The Commentary and the Advisory Committee Notes created in connection with the adoption of Rule 23(b)(1) of the Federal Rules of Civil Procedure ("F.R.C.P.") also support class certification under Court of Chancery Rule 23(b)(1). Here the money damages (if any) would be identical for each share, and the damages awarded to each class member would depend solely on the number of shares that each class member owns. Where, as here, the damages recoverable by to each member of the class would be determined on that basis, the Rule drafters intended Rule 23(b)(1) as the appropriate vehicle for class certification.
F.R.C.P. 23 is substantively similar to Ch. Ct. R. 23, Therefore, interpretations of the federal rule are persuasive authority in the interpretation of this Court's Rules. Nottingham Partners, 564 A.2d at 1094.
Turner, 768 A.2d at 32 (discussing Wright, Miller Kane §§ 1772-74, 1789 and Advisory Committee Notes for the Federal Rules of Civil Procedure for the United States District Courts, Rule 23, 1966 Amendment); Hynson v. Drummond Coal Co., Inc., 601 A.2d 570, 575 (Del. Ch. 1991).
The defendants argue that certification of the class would not further the intended purpose of Rule 23(b)(1)(A), because if the class were not certified there would be little risk of separate lawsuits that could result in inconsistent rulings and incompatible standards of conduct for the defendants. The short answer is that the defendants offer no evidence to support that ipse dixit assertion.
Alternatively, the plaintiff argues that the Court should certify the class under Rule 23(b)(3). This Court has previously noted the debate over whether class certification should occur under Rules 23(b)(1)(A) or Rule 23(b)(3) in cases involving claims for monetary relief. Rule 23(b)(3) certification has been found appropriate where the class members are loosely bound by common questions of law or fact and considerations of convenience, but where the damages would likely be specific to each individual class member. This is not such a case.

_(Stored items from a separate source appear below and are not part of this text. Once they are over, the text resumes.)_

-- ==== Sys2Proof/Machine/ContextEngine.lean ====
section
/-!
DEFINITION. The context engine (R324 to R334): commands, halting and settling, writing images, restoring, and the event ring; and a
dispatcher's placement, which a restore may precede (R333).
-/
namespace Sys2Proof.Machine

/-! ## Commands (R324) -/

/-- Offset of CXCMD. -/
def cxcmdOff : Nat := ctxBase + 0x18

/-- CXIMG's slots: physical address of a slot, size of a slot, number of slots. -/
def State.cxSlot (s : State) (i : Nat) : Nat := s.regBits (ctxBase + 0x10) 22 30 * 2 ^ 22 + 2 ^ (22 + s.regBits (ctxBase + 0x10) 0 2) * i

/-- Bytes of a slot. -/
def State.cxSize (s : State) : Nat := 2 ^ (22 + s.regBits (ctxBase + 0x10) 0 2)

/-- CXIMG.NSLOT. -/
def State.cxSlots (s : State) : Nat := s.regBits (ctxBase + 0x10) 52 12

/-- A block is in the target of a SAVE. -/
def State.inTarget (s : State) (kind target k : Nat) (b : Block) : Bool :=
  match kind with
  | 0 => k == target
  | 1 => b.core == target
  | 2 => ((s.launches.get? b.launch).map fun l => l.queue == target).getD false
  | 3 => b.asid.toNat == target
  | _ => true

/-- A queue of an address space is in the target of a SAVE. -/
def queueTarget (kind target q : Nat) (asid : BitVec 16) : Bool :=
  match kind with
  | 2 => q == target
  | 3 => asid.toNat == target
  | 4 => true
  | _ => false

/-- Starts a SAVE: its blocks are asked to stop (R326). -/
def State.startSave (s : State) (kind target source seq : Nat) (win : Bool) : State :=
  let bs := (s.blocks.filter fun x => s.inTarget kind target x.1 x.2).map Prod.fst
  let ls := (s.launches.filter fun x => queueTarget kind target x.2.queue x.2.asid && !x.2.over).map Prod.fst
  let qs := (s.qslots.filter fun x => queueTarget kind target x.2.queue (qrAsid x.2.qr)).map fun x => x.2.queue
  let s := { s with cx := some { save := true, source := source, seq := seq, win := win, blocks := bs, launches := ls, queues := qs } }
  bs.foldl (fun s k =>
    match s.blocks.get? k with
    | none => s
    | some b => b.teams.foldl (fun s z => s.updTeam z fun t => { t with stopReq := true }) (s.updBlock k fun b => { b with stop := true })) s

/-- A GO that is refused (R324). -/
def State.cxRefused (s : State) : Bool :=
  let r := s.reg cxcmdOff
  let op := r.toNat % 16
  r.getLsbD 9 || !(op == 1 || op == 2) || (op == 1 && decide (4 < r.toNat / 16 % 16)) || s.cxSlots == 0
    || s.cxSlot 0 % s.cxSize != 0 || (op == 2 && decide (s.cxSlots ≤ r.toNat / 2 ^ 32 % 2 ^ 12))

/-- A write of CXCMD (R324). -/
def State.cxcmdWrite (s : State) (master : Master) (v : Word) : State :=
  let r := s.reg cxcmdOff
  let w := (v &&& 0xFFFFFFFF000008FF#64) ||| (r &&& 0x00000000FFFFF600#64)
  let s := s.setReg cxcmdOff (if v.getLsbD 10 then w &&& ~~~0x400#64 else w)
  if !v.getLsbD 8 then s
  else if s.cxRefused then s.putReg cxcmdOff 10 1 1
  else
    let seq := (s.regBits cxcmdOff 12 20 + 1) % 2 ^ 20
    let s := ((s.putReg cxcmdOff 12 20 seq).putReg cxcmdOff 9 1 1).putReg cxcmdOff 10 1 0
    let source := match master with
      | .host => 1
      | .mgmt => 2
    let target := v.toNat / 2 ^ 32
    if v.toNat % 16 = 1 then s.startSave (v.toNat / 16 % 16) target source seq (v.getLsbD 11)
    else
      { s with
        cx := some { save := false, source := source, seq := seq, win := false, blocks := [], launches := [], queues := [] },
        restores := s.restores ++ [⟨target % 2 ^ 12, if target / 2 ^ 14 % 2 = 1 then none else some (target / 2 ^ 12 % 4), seq⟩] }

/-- SAVE (R324, R326). -/
def execSave (master : Master) (value : Word) (s : State) : Host.Outcome State Fault Refusal := .next (s.cxcmdWrite master value)

/-- RESTORE (R324, R333). -/
def execRestore (master : Master) (value : Word) (s : State) : Host.Outcome State Fault Refusal := .next (s.cxcmdWrite master value)

/-! ## Halting (R327, R328) -/

/-- DETAIL of a team stopped by the running command (R320). -/
def State.cxDetail (s : State) : BitVec 32 :=
  match s.cx with
  | none => 0
  | some c => BitVec.ofNat 32 (c.source + 16 * (c.seq % 2 ^ 16))

/-- A stop request has reached a team that still runs, and the pass in progress has its rows. -/
def State.mayHalt (s : State) (z : Nat) (t : Team) : Bool := t.stopReq && !t.halted && !t.ended && !s.rowsDue (partOf z)

/-- TEAM_HALT (R327, R328): the teams of a core that a stop request has reached halt at a clock boundary. -/
def execTeamHalt (core : Nat) (s : State) : Host.Outcome State Fault Refusal :=
  .next (s.teams.foldl (fun s x => if coreOf x.1 = core && s.mayHalt x.1 x.2 then s.stopTeam x.1 s.cxDetail else s) s)

/-! ## Settling (R217, R249, R330) -/

/-- An operation of a block's teams that stays incomplete in the image: a suspended copy, a stopped product. -/
def State.staysOpen (s : State) (b : Block) (o : MemOp) : Bool :=
  (s.copies.any fun c => c.id == o.id && c.st == .suspended)
    || ((s.cores.get? b.core).map fun k => k.mq.any fun c => c.id == o.id && s.heldBack c).getD false

/-- Suspends the block's copies but for one that must be performed; a copy fault not yet reported is dropped (R203, R330). Edges from
copies that were suspended already hold no longer for what must be performed (R249; log entry 25). -/
def State.settleCopies (s : State) (blk : Nat) : State :=
  let mine := s.copies.filter fun c => c.blk == blk
  let gone := (mine.filter fun c => c.st == .suspended).map Copy.id
  let must (z : Nat) : List Nat := s.mustEnd z
  let free (z id : Nat) (l : List Nat) : List Nat := if (must z).contains id then l.filter fun i => !gone.contains i else l
  let zs := ((s.blocks.get? blk).map Block.teams).getD []
  { s with
    teams := s.teams.map fun x : Nat × Team =>
      if zs.contains x.1 then
        (x.1, { x.2 with async := x.2.async.filter (fun a => a.rank != 3),
                         ops := x.2.ops.map fun o => { o with preds := free x.1 o.id o.preds } })
      else x,
    cores := s.cores.map fun x : Nat × CoreSt =>
      (x.1, { x.2 with mq := x.2.mq.map fun c => if c.blk = blk then { c with preds := free c.z c.id c.preds } else c }),
    copies := s.copies.map fun c =>
      if c.blk = blk then
        let c := { c with preds := free c.z c.id c.preds }
        if c.st == .running && !(must c.z).contains c.id then { c.suspend with settled := true } else c
      else c }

Here, any damages to which class members would be entitled would be based solely upon the number of shares that they own. For that reason, this action is more appropriately certified under Rule 23(b)(1)(A) than under Rule 23(b)(3).
Turner, 768 A.2d at 32-34.
Id. at 33; See also Wright, Miller Kane § 1784.
Certification is also appropriate under Rule 23(b)(1)(B). That subsection applies in cases where there is a risk that an individual adjudication "would as a practical matter be dispositive of the interests of the other members not parties to the adjudications or substantially impair or impede their ability to protect their interests." This is such a case, and the defendants make no persuasive showing to the contrary. Accordingly, the Court finds that the class (as redefined) should be certified under Rules 23(b)(1)(A) and 23(b)(1)(B).
Ch. Ct. R. 23(b)(1)(B).
IV. CONCLUSION
For these reasons, the motion to certify the class action is granted in conformity with this Opinion. Noerr will be appointed as the class representative, and her attorneys shall be designated as class counsel. Counsel shall confer and submit an agreed form of implementing order.